theorem Pkg.hostWrite_pfw (k a1 a2) : (Pkg.hostWrite k a1 a2).pfw = k.pfw := by
  unfold Pkg.hostWrite
  simp only [↓Pkg.onAtt_pfw]

theorem Pkg.setRingS_pfw (k a1 a2) : (Pkg.setRingS k a1 a2).pfw = k.pfw := by
  unfold Pkg.setRingS
  simp only [↓Pkg.onAtt_pfw]

theorem Pkg.cqWrite_pfw (k a1 a2) : (Pkg.cqWrite k a1 a2).pfw = k.pfw := by
  unfold Pkg.cqWrite
  simp only [↓Pkg.hostWrite_pfw, ↓Pkg.setRingS_pfw]

theorem Pkg.cqDrain_pfw (k a1 a2) : (Pkg.cqDrain k a1 a2).pfw = k.pfw := by
  induction a2 generalizing k with
  | zero => rfl
  | succ n ih =>
    unfold Pkg.cqDrain
    split
    · rfl
    · split
      · rw [ih, Pkg.cqWrite_pfw, Pkg.setStaged_pfw]
      · rfl

theorem Pkg.complete_pfw (k a1 a2) : (Pkg.complete k a1 a2).pfw = k.pfw := by
  unfold Pkg.complete
  simp only [↓Pkg.cqDrain_pfw, ↓Pkg.setStaged_pfw]

theorem Pkg.cmdEnd_pfw (k a1 a2 a3 a4 a5 a6) : (Pkg.cmdEnd k a1 a2 a3 a4 a5 a6).pfw = k.pfw := by
  unfold Pkg.cmdEnd
  simp only [↓Pkg.complete_pfw, ↓Pkg.onAtt_pfw]

theorem Pkg.setJob_pfw (k a1 a2) : (Pkg.setJob k a1 a2).pfw = k.pfw := by
  unfold Pkg.setJob
  simp only [↓Pkg.pfw_eta, ↓Pkg.pfw_mk]

theorem Pkg.onJob_pfw (k a1) (a2 : JobS → JobS) : (Pkg.onJob k a1 a2).pfw = k.pfw := by
  unfold Pkg.onJob
  repeat' (first | (simp only [↓Pkg.setJob_pfw]; done) | with_reducible refine ite_pfw_Pkg ?_ ?_ | split)

theorem Pkg.cwWr_pfw (k a1 a2 a3) : (Pkg.cwWr k a1 a2 a3).pfw = k.pfw := by
  unfold Pkg.cwWr
  simp only [↓Pkg.onAtt_pfw]

theorem Pkg.setJobState_pfw (k a1 a2) : (Pkg.setJobState k a1 a2).pfw = k.pfw := by
  unfold Pkg.setJobState
  simp only [↓Pkg.cwWr_pfw]

theorem Pkg.sendBy_pfw (k a1 a2 a3) : (Pkg.sendBy k a1 a2 a3).pfw = k.pfw := by
  unfold Pkg.sendBy
  repeat' (first | with_reducible rfl | (simp only [↓Pkg.emit_pfw, ↓Pkg.pfw_mk, ↓Pkg.pfw_eta, ↓Pkg.onFab_pfw, ↓foldl_pfw_Pkg, ↓iter_pfw_Pkg, implies_true, apply_ite Pkg.pfw, ite_self]; done) | with_reducible refine ite_pfw_Pkg ?_ ?_ | with_reducible refine foldl_pfw_Pkg' (fun _ _ => ?_) ?_ | with_reducible refine iter_pfw_Pkg' (fun _ _ => ?_) ?_ | with_reducible refine foldl2_pfw_Pkg' (fun _ _ => ?_) ?_ | with_reducible refine foldl3_pfw_Pkg' (fun _ _ => ?_) ?_ | simp only [↓Pkg.emit_pfw, ↓Pkg.pfw_mk, ↓Pkg.pfw_eta, ↓Pkg.onFab_pfw] | with_reducible refine of_eq_pfw_Pkg ‹_› ?_ | with_reducible refine of_eq1_pfw_Pkg ‹_› ?_ | split | dsimp only)

theorem Pkg.sendTo_pfw (k a1 a2) : (Pkg.sendTo k a1 a2).2.pfw = k.pfw := by
  unfold Pkg.sendTo
  repeat' (first | with_reducible rfl | (simp only [↓Pkg.sendBy_pfw, ↓Pkg.pfw_mk, ↓Pkg.pfw_eta, ↓Pkg.onFab_pfw, ↓foldl_pfw_Pkg, ↓iter_pfw_Pkg, implies_true, apply_ite Pkg.pfw, ite_self, apply_ite Prod.fst, apply_ite Prod.snd]; done) | with_reducible refine ite_pfw_Pkg ?_ ?_ | with_reducible refine foldl_pfw_Pkg' (fun _ _ => ?_) ?_ | with_reducible refine iter_pfw_Pkg' (fun _ _ => ?_) ?_ | with_reducible refine foldl2_pfw_Pkg' (fun _ _ => ?_) ?_ | with_reducible refine foldl3_pfw_Pkg' (fun _ _ => ?_) ?_ | simp only [↓Pkg.sendBy_pfw, ↓Pkg.pfw_mk, ↓Pkg.pfw_eta, ↓Pkg.onFab_pfw] | with_reducible refine of_eq_pfw_Pkg ‹_› ?_ | with_reducible refine of_eq1_pfw_Pkg ‹_› ?_ | split | dsimp only)

theorem Pkg.sendGroup_pfw (k a1 a2) : (Pkg.sendGroup k a1 a2).pfw = k.pfw := by
  unfold Pkg.sendGroup
  simp only [↓Pkg.sendTo_pfw, ↓foldl_pfw_Pkg, implies_true, apply_ite Pkg.pfw, ite_self]

theorem Pkg.setTest_pfw (k a1 a2) : (Pkg.setTest k a1 a2).pfw = k.pfw := by
  unfold Pkg.setTest
  simp only [↓Pkg.onBi_pfw]

theorem Pkg.assignGroups_pfw (k a1 a2) : (Pkg.assignGroups k a1 a2).2.pfw = k.pfw := by
  unfold Pkg.assignGroups
  repeat' (first | (simp only [↓Pkg.onCore_pfw, ↓Pkg.onNet_pfw]; done) | with_reducible refine ite_pfw_Pkg ?_ ?_ | split | dsimp only)

theorem Pkg.fencePut_pfw (k a1 a2) : (Pkg.fencePut k a1 a2).pfw = k.pfw := by
  unfold Pkg.fencePut
  simp only [↓Pkg.onBi_pfw, ↓Pkg.onCore_pfw, apply_ite Pkg.pfw, ite_self]

theorem Pkg.fenceField_pfw (k a1 a2 a3) : (Pkg.fenceField k a1 a2 a3).pfw = k.pfw := by
  unfold Pkg.fenceField
  simp only [↓Pkg.fencePut_pfw]

theorem Pkg.startTest_pfw (k a1 a2 a3) : (Pkg.startTest k a1 a2 a3).pfw = k.pfw := by
  unfold Pkg.startTest
  simp only [↓Pkg.biShow_pfw, ↓Pkg.setTest_pfw]

theorem Pkg.placeSection_pfw (k a1 a2 a3) : (Pkg.placeSection k a1 a2 a3).pfw = k.pfw := by
  unfold Pkg.placeSection
  repeat' (first | (simp only [↓Pkg.onClus_pfw, ↓Pkg.onCore_pfw, ↓Pkg.onFab_pfw, ↓Pkg.onNet_pfw, apply_ite Pkg.pfw, ite_self]; done) | with_reducible refine ite_pfw_Pkg ?_ ?_ | split)

theorem Pkg.placeSnap_pfw (k a1) : (Pkg.placeSnap k a1).pfw = k.pfw := by
  unfold Pkg.placeSnap
  repeat' (first | (simp only [↓Pkg.onClus_pfw, ↓Pkg.onCore_pfw, ↓Pkg.onFab_pfw]; done) | with_reducible refine ite_pfw_Pkg ?_ ?_ | with_reducible refine foldl_pfw_Pkg' (fun _ _ => ?_) ?_ | with_reducible refine iter_pfw_Pkg' (fun _ _ => ?_) ?_ | simp only [↓Pkg.onFab_pfw] | split | dsimp only)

## Task goal
Retype the data. Every line must match the original exactly.

## Expected answer
theorem Pkg.hostWrite_pfw (k a1 a2) : (Pkg.hostWrite k a1 a2).pfw = k.pfw := by
  unfold Pkg.hostWrite
  simp only [↓Pkg.onAtt_pfw]

theorem Pkg.setRingS_pfw (k a1 a2) : (Pkg.setRingS k a1 a2).pfw = k.pfw := by
  unfold Pkg.setRingS
  simp only [↓Pkg.onAtt_pfw]

theorem Pkg.cqWrite_pfw (k a1 a2) : (Pkg.cqWrite k a1 a2).pfw = k.pfw := by
  unfold Pkg.cqWrite
  simp only [↓Pkg.hostWrite_pfw, ↓Pkg.setRingS_pfw]

theorem Pkg.cqDrain_pfw (k a1 a2) : (Pkg.cqDrain k a1 a2).pfw = k.pfw := by
  induction a2 generalizing k with
  | zero => rfl
  | succ n ih =>
    unfold Pkg.cqDrain
    split
    · rfl
    · split
      · rw [ih, Pkg.cqWrite_pfw, Pkg.setStaged_pfw]
      · rfl

theorem Pkg.complete_pfw (k a1 a2) : (Pkg.complete k a1 a2).pfw = k.pfw := by
  unfold Pkg.complete
  simp only [↓Pkg.cqDrain_pfw, ↓Pkg.setStaged_pfw]

theorem Pkg.cmdEnd_pfw (k a1 a2 a3 a4 a5 a6) : (Pkg.cmdEnd k a1 a2 a3 a4 a5 a6).pfw = k.pfw := by
  unfold Pkg.cmdEnd
  simp only [↓Pkg.complete_pfw, ↓Pkg.onAtt_pfw]

theorem Pkg.setJob_pfw (k a1 a2) : (Pkg.setJob k a1 a2).pfw = k.pfw := by
  unfold Pkg.setJob
  simp only [↓Pkg.pfw_eta, ↓Pkg.pfw_mk]

theorem Pkg.onJob_pfw (k a1) (a2 : JobS → JobS) : (Pkg.onJob k a1 a2).pfw = k.pfw := by
  unfold Pkg.onJob
  repeat' (first | (simp only [↓Pkg.setJob_pfw]; done) | with_reducible refine ite_pfw_Pkg ?_ ?_ | split)

theorem Pkg.cwWr_pfw (k a1 a2 a3) : (Pkg.cwWr k a1 a2 a3).pfw = k.pfw := by
  unfold Pkg.cwWr
  simp only [↓Pkg.onAtt_pfw]

theorem Pkg.setJobState_pfw (k a1 a2) : (Pkg.setJobState k a1 a2).pfw = k.pfw := by
  unfold Pkg.setJobState
  simp only [↓Pkg.cwWr_pfw]

theorem Pkg.sendBy_pfw (k a1 a2 a3) : (Pkg.sendBy k a1 a2 a3).pfw = k.pfw := by
  unfold Pkg.sendBy
  repeat' (first | with_reducible rfl | (simp only [↓Pkg.emit_pfw, ↓Pkg.pfw_mk, ↓Pkg.pfw_eta, ↓Pkg.onFab_pfw, ↓foldl_pfw_Pkg, ↓iter_pfw_Pkg, implies_true, apply_ite Pkg.pfw, ite_self]; done) | with_reducible refine ite_pfw_Pkg ?_ ?_ | with_reducible refine foldl_pfw_Pkg' (fun _ _ => ?_) ?_ | with_reducible refine iter_pfw_Pkg' (fun _ _ => ?_) ?_ | with_reducible refine foldl2_pfw_Pkg' (fun _ _ => ?_) ?_ | with_reducible refine foldl3_pfw_Pkg' (fun _ _ => ?_) ?_ | simp only [↓Pkg.emit_pfw, ↓Pkg.pfw_mk, ↓Pkg.pfw_eta, ↓Pkg.onFab_pfw] | with_reducible refine of_eq_pfw_Pkg ‹_› ?_ | with_reducible refine of_eq1_pfw_Pkg ‹_› ?_ | split | dsimp only)

theorem Pkg.sendTo_pfw (k a1 a2) : (Pkg.sendTo k a1 a2).2.pfw = k.pfw := by
  unfold Pkg.sendTo
  repeat' (first | with_reducible rfl | (simp only [↓Pkg.sendBy_pfw, ↓Pkg.pfw_mk, ↓Pkg.pfw_eta, ↓Pkg.onFab_pfw, ↓foldl_pfw_Pkg, ↓iter_pfw_Pkg, implies_true, apply_ite Pkg.pfw, ite_self, apply_ite Prod.fst, apply_ite Prod.snd]; done) | with_reducible refine ite_pfw_Pkg ?_ ?_ | with_reducible refine foldl_pfw_Pkg' (fun _ _ => ?_) ?_ | with_reducible refine iter_pfw_Pkg' (fun _ _ => ?_) ?_ | with_reducible refine foldl2_pfw_Pkg' (fun _ _ => ?_) ?_ | with_reducible refine foldl3_pfw_Pkg' (fun _ _ => ?_) ?_ | simp only [↓Pkg.sendBy_pfw, ↓Pkg.pfw_mk, ↓Pkg.pfw_eta, ↓Pkg.onFab_pfw] | with_reducible refine of_eq_pfw_Pkg ‹_› ?_ | with_reducible refine of_eq1_pfw_Pkg ‹_› ?_ | split | dsimp only)

theorem Pkg.sendGroup_pfw (k a1 a2) : (Pkg.sendGroup k a1 a2).pfw = k.pfw := by
  unfold Pkg.sendGroup
  simp only [↓Pkg.sendTo_pfw, ↓foldl_pfw_Pkg, implies_true, apply_ite Pkg.pfw, ite_self]

theorem Pkg.setTest_pfw (k a1 a2) : (Pkg.setTest k a1 a2).pfw = k.pfw := by
  unfold Pkg.setTest
  simp only [↓Pkg.onBi_pfw]

theorem Pkg.assignGroups_pfw (k a1 a2) : (Pkg.assignGroups k a1 a2).2.pfw = k.pfw := by
  unfold Pkg.assignGroups
  repeat' (first | (simp only [↓Pkg.onCore_pfw, ↓Pkg.onNet_pfw]; done) | with_reducible refine ite_pfw_Pkg ?_ ?_ | split | dsimp only)

theorem Pkg.fencePut_pfw (k a1 a2) : (Pkg.fencePut k a1 a2).pfw = k.pfw := by
  unfold Pkg.fencePut
  simp only [↓Pkg.onBi_pfw, ↓Pkg.onCore_pfw, apply_ite Pkg.pfw, ite_self]

theorem Pkg.fenceField_pfw (k a1 a2 a3) : (Pkg.fenceField k a1 a2 a3).pfw = k.pfw := by
  unfold Pkg.fenceField
  simp only [↓Pkg.fencePut_pfw]

theorem Pkg.startTest_pfw (k a1 a2 a3) : (Pkg.startTest k a1 a2 a3).pfw = k.pfw := by
  unfold Pkg.startTest
  simp only [↓Pkg.biShow_pfw, ↓Pkg.setTest_pfw]

theorem Pkg.placeSection_pfw (k a1 a2 a3) : (Pkg.placeSection k a1 a2 a3).pfw = k.pfw := by
  unfold Pkg.placeSection
  repeat' (first | (simp only [↓Pkg.onClus_pfw, ↓Pkg.onCore_pfw, ↓Pkg.onFab_pfw, ↓Pkg.onNet_pfw, apply_ite Pkg.pfw, ite_self]; done) | with_reducible refine ite_pfw_Pkg ?_ ?_ | split)

theorem Pkg.placeSnap_pfw (k a1) : (Pkg.placeSnap k a1).pfw = k.pfw := by
  unfold Pkg.placeSnap
  repeat' (first | (simp only [↓Pkg.onClus_pfw, ↓Pkg.onCore_pfw, ↓Pkg.onFab_pfw]; done) | with_reducible refine ite_pfw_Pkg ?_ ?_ | with_reducible refine foldl_pfw_Pkg' (fun _ _ => ?_) ?_ | with_reducible refine iter_pfw_Pkg' (fun _ _ => ?_) ?_ | simp only [↓Pkg.onFab_pfw] | split | dsimp only)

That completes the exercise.